● **Problem to work on**
The expected response is the entire set of entries, copied exactly.

Stored data entries
-- ==== Sys2Proof/Laws/CmdFabric.lean ====
section
/-! SUPPORT. What each operation of Machine/CmdFabric.lean keeps (`Kept`). -/

set_option linter.unusedTactic false
set_option linter.unreachableTactic false

namespace Sys2Proof.Machine

theorem execFlueSymbolLock_kept {s₀ : State} {f : Link} {s t₁ : State} (hK : Kept s₀ s) (e : (execFlueSymbolLock f
    s) = .next t₁) : Kept s₀ t₁ := by
  unfold execFlueSymbolLock at e
  cases e
  repeat' first
      | (with_reducible first | assumption | apply onLive_kept | apply symbolLock_kept | apply Kept.foldl | rfl)
      | (intro _) | with_reducible apply Kept.ite | split | with_reducible refine Kept.mk' ?_ ?_ ?_ ?_

theorem execFlueTrained_kept {s₀ : State} {f : Link} {swap : Bool} {pol : BitVec 2} {s t₁ : State} (hK : Kept s₀
    s) (e : (execFlueTrained f swap pol s) = .next t₁) : Kept s₀ t₁ := by
  unfold execFlueTrained at e
  cases e
  repeat' first
      | (with_reducible first | assumption | apply onLive_kept | apply trained_kept | apply Kept.foldl | rfl)
      | (intro _) | with_reducible apply Kept.ite | split | with_reducible refine Kept.mk' ?_ ?_ ?_ ?_

theorem execTrainingTimeout_kept {s₀ : State} {f : Link} {s t₁ : State} (hK : Kept s₀ s) (e : (execTrainingTimeout
    f s) = .next t₁) : Kept s₀ t₁ := by
  unfold execTrainingTimeout at e
  cases e
  repeat' first
      | (with_reducible first | assumption | apply trainTimeout_kept | apply onLive_kept | apply Kept.foldl | rfl)
      | (intro _) | with_reducible apply Kept.ite | split | with_reducible refine Kept.mk' ?_ ?_ ?_ ?_

theorem execFlueRetry_kept {s₀ : State} {f : Link} {s t₁ : State} (hK : Kept s₀ s) (e : (execFlueRetry f s) =
    .next t₁) : Kept s₀ t₁ := by
  unfold execFlueRetry at e
  cases e
  repeat' first
      | (with_reducible first | assumption | apply linkRetry_kept | apply onLive_kept | apply Kept.foldl | rfl)
      | (intro _) | with_reducible apply Kept.ite | split | with_reducible refine Kept.mk' ?_ ?_ ?_ ?_

theorem execLinkRx_kept {s₀ : State} {f : Link} {arg : Word} {s t₁ : State} (hK : Kept s₀ s) (e : (execLinkRx f
    arg s) = .next t₁) : Kept s₀ t₁ := by
  unfold execLinkRx at e
  cases e
  repeat' first
      | (with_reducible first | assumption | apply onLive_kept | apply linkRx_kept | apply Kept.foldl | rfl)
      | (intro _) | with_reducible apply Kept.ite | split | with_reducible refine Kept.mk' ?_ ?_ ?_ ?_

theorem execLinkAckTimer_kept {s₀ : State} {f : Link} {s t₁ : State} (hK : Kept s₀ s) (e : (execLinkAckTimer f s)
    = .next t₁) : Kept s₀ t₁ := by
  unfold execLinkAckTimer at e
  cases e
  repeat' first
      | (with_reducible first | assumption | apply linkAck_kept | apply onLive_kept | apply Kept.foldl | rfl)
      | (intro _) | with_reducible apply Kept.ite | split | with_reducible refine Kept.mk' ?_ ?_ ?_ ?_

theorem execReplayTimeout_kept {s₀ : State} {f : Link} {s t₁ : State} (hK : Kept s₀ s) (e : (execReplayTimeout f
    s) = .next t₁) : Kept s₀ t₁ := by
  unfold execReplayTimeout at e
  cases e
  repeat' first
      | (with_reducible first | assumption | apply replayTimeout_kept | apply onLive_kept | apply Kept.foldl | rfl)
      | (intro _) | with_reducible apply Kept.ite | split | with_reducible refine Kept.mk' ?_ ?_ ?_ ?_

theorem execBadFrameRx_kept {s₀ : State} {f : Link} {k : BadFrame} {s t₁ : State} (hK : Kept s₀ s) (e :
    (execBadFrameRx f k s) = .next t₁) : Kept s₀ t₁ := by
  unfold execBadFrameRx at e
  cases e
  repeat' first
      | (with_reducible first | assumption | apply onLive_kept | apply badFrame_kept | apply Kept.foldl | rfl)
      | (intro _) | with_reducible apply Kept.ite | split | with_reducible refine Kept.mk' ?_ ?_ ?_ ?_

theorem execHelloRx_kept {s₀ : State} {f : Flue} {fr : FabFrame} {s t₁ : State} (hK : Kept s₀ s) (e : (execHelloRx
    f fr s) = .next t₁) : Kept s₀ t₁ := by
  unfold execHelloRx at e
  cases e
  repeat' first
      | (with_reducible first | assumption | apply onLive_kept | apply helloRx_kept | apply Kept.foldl | rfl)
      | (intro _) | with_reducible apply Kept.ite | split | with_reducible refine Kept.mk' ?_ ?_ ?_ ?_

theorem execHelloTimer_kept {s₀ : State} {f : Flue} {s t₁ : State} (hK : Kept s₀ s) (e : (execHelloTimer f s) =
    .next t₁) : Kept s₀ t₁ := by
  unfold execHelloTimer at e
  cases e
  repeat' first
      | (with_reducible first | assumption | apply helloTimer_kept | apply onLive_kept | apply Kept.foldl | rfl)
      | (intro _) | with_reducible apply Kept.ite | split | with_reducible refine Kept.mk' ?_ ?_ ?_ ?_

● **The completed task**
-- ==== Sys2Proof/Laws/CmdFabric.lean ====
section
/-! SUPPORT. What each operation of Machine/CmdFabric.lean keeps (`Kept`). -/

set_option linter.unusedTactic false
set_option linter.unreachableTactic false

namespace Sys2Proof.Machine

theorem execFlueSymbolLock_kept {s₀ : State} {f : Link} {s t₁ : State} (hK : Kept s₀ s) (e : (execFlueSymbolLock f
    s) = .next t₁) : Kept s₀ t₁ := by
  unfold execFlueSymbolLock at e
  cases e
  repeat' first
      | (with_reducible first | assumption | apply onLive_kept | apply symbolLock_kept | apply Kept.foldl | rfl)
      | (intro _) | with_reducible apply Kept.ite | split | with_reducible refine Kept.mk' ?_ ?_ ?_ ?_

theorem execFlueTrained_kept {s₀ : State} {f : Link} {swap : Bool} {pol : BitVec 2} {s t₁ : State} (hK : Kept s₀
    s) (e : (execFlueTrained f swap pol s) = .next t₁) : Kept s₀ t₁ := by
  unfold execFlueTrained at e
  cases e
  repeat' first
      | (with_reducible first | assumption | apply onLive_kept | apply trained_kept | apply Kept.foldl | rfl)
      | (intro _) | with_reducible apply Kept.ite | split | with_reducible refine Kept.mk' ?_ ?_ ?_ ?_

theorem execTrainingTimeout_kept {s₀ : State} {f : Link} {s t₁ : State} (hK : Kept s₀ s) (e : (execTrainingTimeout
    f s) = .next t₁) : Kept s₀ t₁ := by
  unfold execTrainingTimeout at e
  cases e
  repeat' first
      | (with_reducible first | assumption | apply trainTimeout_kept | apply onLive_kept | apply Kept.foldl | rfl)
      | (intro _) | with_reducible apply Kept.ite | split | with_reducible refine Kept.mk' ?_ ?_ ?_ ?_

theorem execFlueRetry_kept {s₀ : State} {f : Link} {s t₁ : State} (hK : Kept s₀ s) (e : (execFlueRetry f s) =
    .next t₁) : Kept s₀ t₁ := by
  unfold execFlueRetry at e
  cases e
  repeat' first
      | (with_reducible first | assumption | apply linkRetry_kept | apply onLive_kept | apply Kept.foldl | rfl)
      | (intro _) | with_reducible apply Kept.ite | split | with_reducible refine Kept.mk' ?_ ?_ ?_ ?_

theorem execLinkRx_kept {s₀ : State} {f : Link} {arg : Word} {s t₁ : State} (hK : Kept s₀ s) (e : (execLinkRx f
    arg s) = .next t₁) : Kept s₀ t₁ := by
  unfold execLinkRx at e
  cases e
  repeat' first
      | (with_reducible first | assumption | apply onLive_kept | apply linkRx_kept | apply Kept.foldl | rfl)
      | (intro _) | with_reducible apply Kept.ite | split | with_reducible refine Kept.mk' ?_ ?_ ?_ ?_

theorem execLinkAckTimer_kept {s₀ : State} {f : Link} {s t₁ : State} (hK : Kept s₀ s) (e : (execLinkAckTimer f s)
    = .next t₁) : Kept s₀ t₁ := by
  unfold execLinkAckTimer at e
  cases e
  repeat' first
      | (with_reducible first | assumption | apply linkAck_kept | apply onLive_kept | apply Kept.foldl | rfl)
      | (intro _) | with_reducible apply Kept.ite | split | with_reducible refine Kept.mk' ?_ ?_ ?_ ?_

theorem execReplayTimeout_kept {s₀ : State} {f : Link} {s t₁ : State} (hK : Kept s₀ s) (e : (execReplayTimeout f
    s) = .next t₁) : Kept s₀ t₁ := by
  unfold execReplayTimeout at e
  cases e
  repeat' first
      | (with_reducible first | assumption | apply replayTimeout_kept | apply onLive_kept | apply Kept.foldl | rfl)
      | (intro _) | with_reducible apply Kept.ite | split | with_reducible refine Kept.mk' ?_ ?_ ?_ ?_

theorem execBadFrameRx_kept {s₀ : State} {f : Link} {k : BadFrame} {s t₁ : State} (hK : Kept s₀ s) (e :
    (execBadFrameRx f k s) = .next t₁) : Kept s₀ t₁ := by
  unfold execBadFrameRx at e
  cases e
  repeat' first
      | (with_reducible first | assumption | apply onLive_kept | apply badFrame_kept | apply Kept.foldl | rfl)
      | (intro _) | with_reducible apply Kept.ite | split | with_reducible refine Kept.mk' ?_ ?_ ?_ ?_

theorem execHelloRx_kept {s₀ : State} {f : Flue} {fr : FabFrame} {s t₁ : State} (hK : Kept s₀ s) (e : (execHelloRx
    f fr s) = .next t₁) : Kept s₀ t₁ := by
  unfold execHelloRx at e
  cases e
  repeat' first
      | (with_reducible first | assumption | apply onLive_kept | apply helloRx_kept | apply Kept.foldl | rfl)
      | (intro _) | with_reducible apply Kept.ite | split | with_reducible refine Kept.mk' ?_ ?_ ?_ ?_

theorem execHelloTimer_kept {s₀ : State} {f : Flue} {s t₁ : State} (hK : Kept s₀ s) (e : (execHelloTimer f s) =
    .next t₁) : Kept s₀ t₁ := by
  unfold execHelloTimer at e
  cases e
  repeat' first
      | (with_reducible first | assumption | apply helloTimer_kept | apply onLive_kept | apply Kept.foldl | rfl)
      | (intro _) | with_reducible apply Kept.ite | split | with_reducible refine Kept.mk' ?_ ?_ ?_ ?_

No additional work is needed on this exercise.